Material for this exercise Start Marker
-- ==== Sys2Proof/Machine/Commands.lean ====
section
/-! DEFINITION. The host's command port (43_host_interface.md): one function, each command one indivisible transaction,
taken only while no run is in progress (log entry 22). -/

namespace Sys2Proof.Machine

open Sys2Proof

/-- The commands of the host (43_host_interface.md R242 to R264). `simulate` carries the step bound of the run, the open
parameter STEP_BOUND (40_decode_dispatch.md R154; log entry 8). -/
inductive Command where
  | setCodeBuffer (bytes : List Byte)
  | simulate (bound : Nat)
  | reset
  | getInstructionPointer
  | setInstructionPointer (n : Int)
  | advanceInstructionPointer (n : Int)
  | readRegister (d : Descriptor)
  | writeRegister (d : Descriptor) (v : Int)
  | getFlag (mask : Nat)
  | setFlag (mask : Nat) (value : Bool)
  | getFlags
  | readStackAt (a : Int) (n : Nat)
  | writeStackAt (a : Int) (bytes : List Byte)
  | clearStackAt (a : Int) (n : Nat)
  | getStack
  | registerInstructions (u : UnitRecord)
  | setMode (m : Mode)
  | setStackAddress (a : Int)
  | setStackSize (n : Nat)
  | setAddressBase (b : Int)
  deriving DecidableEq, Repr

/-- What a command returns to the host. -/
inductive Reply where
  | nothing
  | int (v : Int)
  | flag (b : Bool)
  | bytes (bs : List Byte)
  deriving DecidableEq, Repr

/-- How a command ends. -/
inductive CommandResult where
  /-- The command is done. -/
  | done (s : State) (r : Reply)
  /-- The command ended with a fatal error; the state is what the host finds (60_exceptions.md R312, R326). -/
  | error (e : FatalError) (s : State)
  /-- `simulate()` while `faulted` is set: no step is enabled (40_decode_dispatch.md R140; U18). -/
  | stuck (e : FatalError)
  /-- The spec refuses the situation (00_scope.md R13). -/
  | refused (r : Refusal)
  /-- The step bound was reached: the run did not end (40_decode_dispatch.md R154). -/
  | didNotEnd (s : State)
  deriving DecidableEq, Repr

/-- The commands that check the taint (43_host_interface.md R241). -/
def Command.checksTaint : Command → Bool
  | .simulate _ => true
  | .readRegister _ => true
  | .writeRegister _ _ => true
  | .readStackAt _ _ => true
  | .writeStackAt _ _ => true
  | .clearStackAt _ _ => true
  | .getStack => true
  | .getFlag _ => true
  | .setFlag _ _ => true
  | .getFlags => true
  | .getInstructionPointer => true
  | .setInstructionPointer _ => true
  | .advanceInstructionPointer _ => true
  | .reset => false
  | .setMode _ => false
  | .setStackAddress _ => false
  | .setStackSize _ => false
  | .setAddressBase _ => false
  | .registerInstructions _ => false
  | .setCodeBuffer _ => false

/-- An operation of the engine issued as a command: a fatal error ends the command and is recorded (60_exceptions.md R312;
log entry 12). No operation declines. -/
def asCommand (m : UnitM Reply) (s : State) : CommandResult :=
  match m s with
  | .ok r t => .done t r
  | .error (.fatal e) t => .error e (t.takeFatal e)
  | .error (.refuse r) _ => .refused r
  | .error .decline t => .done t .nothing

/-- The loop of `simulate()` under a step bound (40_decode_dispatch.md R141, R154). -/
def runLoop : Nat → State → CommandResult
  | 0, s => if s.code.length ≤ s.ip then .done s .nothing else .didNotEnd s
  | n + 1, s =>
    if s.code.length ≤ s.ip then .done s .nothing
    else
      match step s with
      | .next t =>
        match t.faulted with
        | some e => .error e t
        | none => runLoop n t
      | .fault (.halted e) => .stuck e
      | .fault .taintedEnvironment => .error .taintedEnvironment s
      | .refused r => .refused r

/-- `simulate()` (40_decode_dispatch.md R140, R141). -/
def simulate (bound : Nat) (s : State) : CommandResult :=
  match s.faulted with
  | some e => .stuck e
  | none => runLoop bound s

/-- A command's effect when the taint does not shut it out. -/
def runCommand (c : Command) (s : State) : CommandResult :=
  match c with
  | .setCodeBuffer bytes => .done (s.withCode bytes) .nothing
  | .simulate n => simulate n s
  | .reset => .done s.hostReset .nothing
  | .getInstructionPointer => .done s (.int s.ip)
  | .setInstructionPointer n => asCommand (do setIp n; pure .nothing) s
  | .advanceInstructionPointer n => asCommand (do setIp (s.ip + n); pure .nothing) s
  | .readRegister d => asCommand (do let v ← regRead d; pure (.int v.toNat)) s
  | .writeRegister d v => asCommand (do regWrite d (BitVec.ofInt 64 v); pure .nothing) s
  | .getFlag m => asCommand (do let b ← getFlag m; pure (.flag b)) s
  | .setFlag m b => asCommand (do setFlag m b; pure .nothing) s
  | .getFlags => .done s (.int s.eflags.toNat)
  | .readStackAt a n => asCommand (do let bs ← memRead a n; pure (.bytes bs)) s
  | .writeStackAt a bytes => asCommand (do memWrite a bytes; pure .nothing) s
  | .clearStackAt a n => asCommand (do memClear a n; pure .nothing) s
  | .getStack => .done s (.bytes s.stack.bytes)
  | .registerInstructions u => .done (s.withUnits (u :: s.units)) .nothing
  | .setMode m => .done ((s.withMode m).withTaint true) .nothing
  | .setStackAddress a => .done ((s.withStack { s.stack with top := a }).withTaint true) .nothing
  | .setStackSize n => .done ((s.withStack { s.stack with max := n }).withTaint true) .nothing
  | .setAddressBase b => .done ((s.withBase b).withTaint true) .nothing

/-- One command of the host (43_host_interface.md R240, R241): a checked command while tainted raises
`TaintedEnvironment` before it does anything else, and that error is not recorded (60_exceptions.md R313; log entry
17). -/
def command (c : Command) (s : State) : CommandResult :=
  if c.checksTaint && s.tainted then .error .taintedEnvironment s else runCommand c s

end Sys2Proof.Machine
end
Material for this exercise End Marker
Look through the material above and print exactly the lines from the one containing "shut it out. -/" to the one containing "s.stack with max", both included, and nothing more.

/-- A command's effect when the taint does not shut it out. -/
def runCommand (c : Command) (s : State) : CommandResult :=
  match c with
  | .setCodeBuffer bytes => .done (s.withCode bytes) .nothing
  | .simulate n => simulate n s
  | .reset => .done s.hostReset .nothing
  | .getInstructionPointer => .done s (.int s.ip)
  | .setInstructionPointer n => asCommand (do setIp n; pure .nothing) s
  | .advanceInstructionPointer n => asCommand (do setIp (s.ip + n); pure .nothing) s
  | .readRegister d => asCommand (do let v ← regRead d; pure (.int v.toNat)) s
  | .writeRegister d v => asCommand (do regWrite d (BitVec.ofInt 64 v); pure .nothing) s
  | .getFlag m => asCommand (do let b ← getFlag m; pure (.flag b)) s
  | .setFlag m b => asCommand (do setFlag m b; pure .nothing) s
  | .getFlags => .done s (.int s.eflags.toNat)
  | .readStackAt a n => asCommand (do let bs ← memRead a n; pure (.bytes bs)) s
  | .writeStackAt a bytes => asCommand (do memWrite a bytes; pure .nothing) s
  | .clearStackAt a n => asCommand (do memClear a n; pure .nothing) s
  | .getStack => .done s (.bytes s.stack.bytes)
  | .registerInstructions u => .done (s.withUnits (u :: s.units)) .nothing
  | .setMode m => .done ((s.withMode m).withTaint true) .nothing
  | .setStackAddress a => .done ((s.withStack { s.stack with top := a }).withTaint true) .nothing
  | .setStackSize n => .done ((s.withStack { s.stack with max := n }).withTaint true) .nothing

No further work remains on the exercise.